Il peut apporter une contribution importante, sous tous les angles, en plus. En ce moment, au centre, nous avons plus d'un projet lié au changement climatique. Par exemple, un groupe enquête sur le green concrete: le béton ou le ciment qui ne chauffe pas pour empêcher la température des villes d’augmenter; ou qui accumule de l’énergie; ou qui produit de l’énergie! Cela peut apporter un énorme bénéfice.
Du niveau macroscopique au micron, nous développons des capteurs ou des filtres pour purifier l'eau, car la pollution de l'eau est un problème majeur: traces de médicaments, métaux lourds... Nous étudions également de nouveaux catalyseurs pour l'hydrogène à partir de l'eau, comme l'énergie solaire. Nous travaillons donc depuis les structures macroscopiques jusqu'au contrôle d'une surface d'atomes en atomes, en ligne avec l'environnement et le climat.
En médecine, nous avons des milliers de brevets de nanoparticules pour toutes sortes d'applications: du cerveau aux pieds, au diagnostic, à la thérapie... Tout.
Le fait est que la connaissance des caractéristiques des matériaux au niveau atomique vous permet d'inventer de nouvelles applications et de progresser dans tous les domaines: ordinateurs quantiques, communications... Et cela me semble remarquable: il y a de moins en moins d'espace entre la recherche fondamentale et l'application. Par conséquent, vous ne devriez pas penser que votre travail pour la recherche de quelque chose de très basique n'aura pas d'application, car ce n'est pas vrai.
Auparavant, il pouvait s'écouler entre 20 et 30 ans entre la découverte de quelque chose et la création d'une application sur la base de cela. Maintenant, parfois, cela se produit presque en même temps: penser que tout en découvrant une caractéristique peut être idéal pour quelque chose. Dans notre centre, nous voulons encourager cela : que les chercheurs soient en mesure de réaliser que nous ne sommes pas si loin de l'application. Prendre conscience de cela, avoir cette conscience nous aidera à avancer.
Pour finir, quel rêve avez-vous personnellement ?
Je ne sais pas... Depuis que j'ai commencé à enquêter, j'ai vu tant de choses qui me paraissaient inconcevables auparavant... Lors de mon premier congrès, lors d'une conférence d'une compagnie automobile, on présentait une couche de revêtement de capot de voiture qui la protégerait de la corrosion des fientes des pigeons. Et maintenant, toutes les voitures ont une telle couche. Fenêtres autonettoyantes, écrans tactiles, écrans flexibles... Je les ai tous rencontrés lors de congrès et maintenant ils sont dans la rue ou dans nos mains. Alors, je ne sais pas quoi répondre...

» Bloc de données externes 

theorem SamePlan.generateSteps (n : Nat) {s u : State} (h : SamePlan s u) :
    SamePlan (State.generateSteps n s) (State.generateSteps n u) := by
  induction n generalizing s u with
  | zero => exact h
  | succ n ih =>
    have hMay : u.mayGenerate = s.mayGenerate := by simp only [State.mayGenerate, h.1]
    simp only [State.generateSteps, hMay, h.1]
    split
    · split
      · exact h
      · next t _ =>
        obtain ⟨hStep, hAdded⟩ := h.generateStep t
        simp only [hAdded]
        split
        · exact hStep
        · exact ih hStep
    · exact h

theorem SamePlan.generate (h : SamePlan s u) : SamePlan s.generate u.generate := by
  simp only [State.generate, h.1, h.2]
  exact h.generateSteps _

theorem SamePlan.tendWindows (h : SamePlan s u) : SamePlan s.tendWindows u.tendWindows := by
  simp only [State.tendWindows, h.2]
  exact ((h.activateWindows _).endWindows _).generate

end SamePlan

/-! ### The notices of the SPL at a boundary -/

/-- Postings, one after another, in one epoch and tick. -/
theorem Posts.append {before after : List (NoticeKind × Nat × Nat)} {s t u : State} (h : Posts before s t)
    (he : t.etm.epoch = s.etm.epoch) (ht : t.etm.tick = s.etm.tick) (h' : Posts after t u) :
    Posts (before ++ after) s u := by
  simp only [Posts] at h h' ⊢
  rw [List.foldl_append, ← h, h', he, ht]

/-- From `s` to `t`, in one epoch and tick, notices of these kinds were posted, and no other. -/
structure PostsOnly (kinds : List NoticeKind) (s t : State) : Prop where
  epoch : t.etm.epoch = s.etm.epoch
  tick : t.etm.tick = s.etm.tick
  posts : ∃ notes, (∀ n ∈ notes, n.1 ∈ kinds) ∧ Posts notes s t

section PostsOnly

variable {kinds : List NoticeKind}

theorem PostsOnly.of_nq {s t : State} (he : t.etm.epoch = s.etm.epoch) (ht : t.etm.tick = s.etm.tick)
    (hn : t.nq = s.nq) : PostsOnly kinds s t := ⟨he, ht, [], by simp, hn⟩

theorem PostsOnly.of_keeps {s t : State} (h : KeepsAllBut [.spl] s t) : PostsOnly kinds s t :=
  .of_nq (congrArg Etm.epoch (h.1 .etm (by decide))) (congrArg Etm.tick (h.1 .etm (by decide))) (h.1 .nq (by decide))

theorem PostsOnly.refl (s : State) : PostsOnly kinds s s := .of_nq rfl rfl rfl

theorem PostsOnly.trans {s t u : State} (h : PostsOnly kinds s t) (h' : PostsOnly kinds t u) : PostsOnly kinds s u := by
  obtain ⟨before, hBefore, hPosts⟩ := h.posts
  obtain ⟨after, hAfter, hPosts'⟩ := h'.posts
  exact ⟨h'.epoch.trans h.epoch, h'.tick.trans h.tick, before ++ after,
    fun n hn => (List.mem_append.1 hn).elim (hBefore n) (hAfter n), hPosts.append h.epoch h.tick hPosts'⟩

theorem PostsOnly.post {s t : State} (h : PostsOnly kinds s t) {k : NoticeKind} (hk : k ∈ kinds) (x v : Nat) :
    PostsOnly kinds s (t.post k x v) := h.trans ⟨rfl, rfl, [(k, x, v)], by simpa using hk, rfl⟩

theorem postsOnly_foldl {α : Type} {f : State → α → State} {l : List α} (h : ∀ a ∈ l, ∀ s, PostsOnly kinds s (f s a))
    (s : State) : PostsOnly kinds s (l.foldl f s) := foldl_rel PostsOnly.refl PostsOnly.trans h s

end PostsOnly

/-- The kinds of notice that the SPL posts at a boundary (07 section 7.3). -/
def boundaryPlanKinds : List NoticeKind := [.windowReleased, .orderMissed, .patternWrap, .patternEnd, .windowSkipped]

section

variable (s : State)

Ce que j'aimerais vraiment, c'est que les ressources soient accessibles à tous. Je voudrais combler le fossé entre les pays développés et les pays appauvris; dans l'énergie, l'eau potable, la médecine... Nous avons des anticorps sur mesure, par exemple, et ils ne le sont pas. Mon rêve est que de tels développements soient accessibles à tous.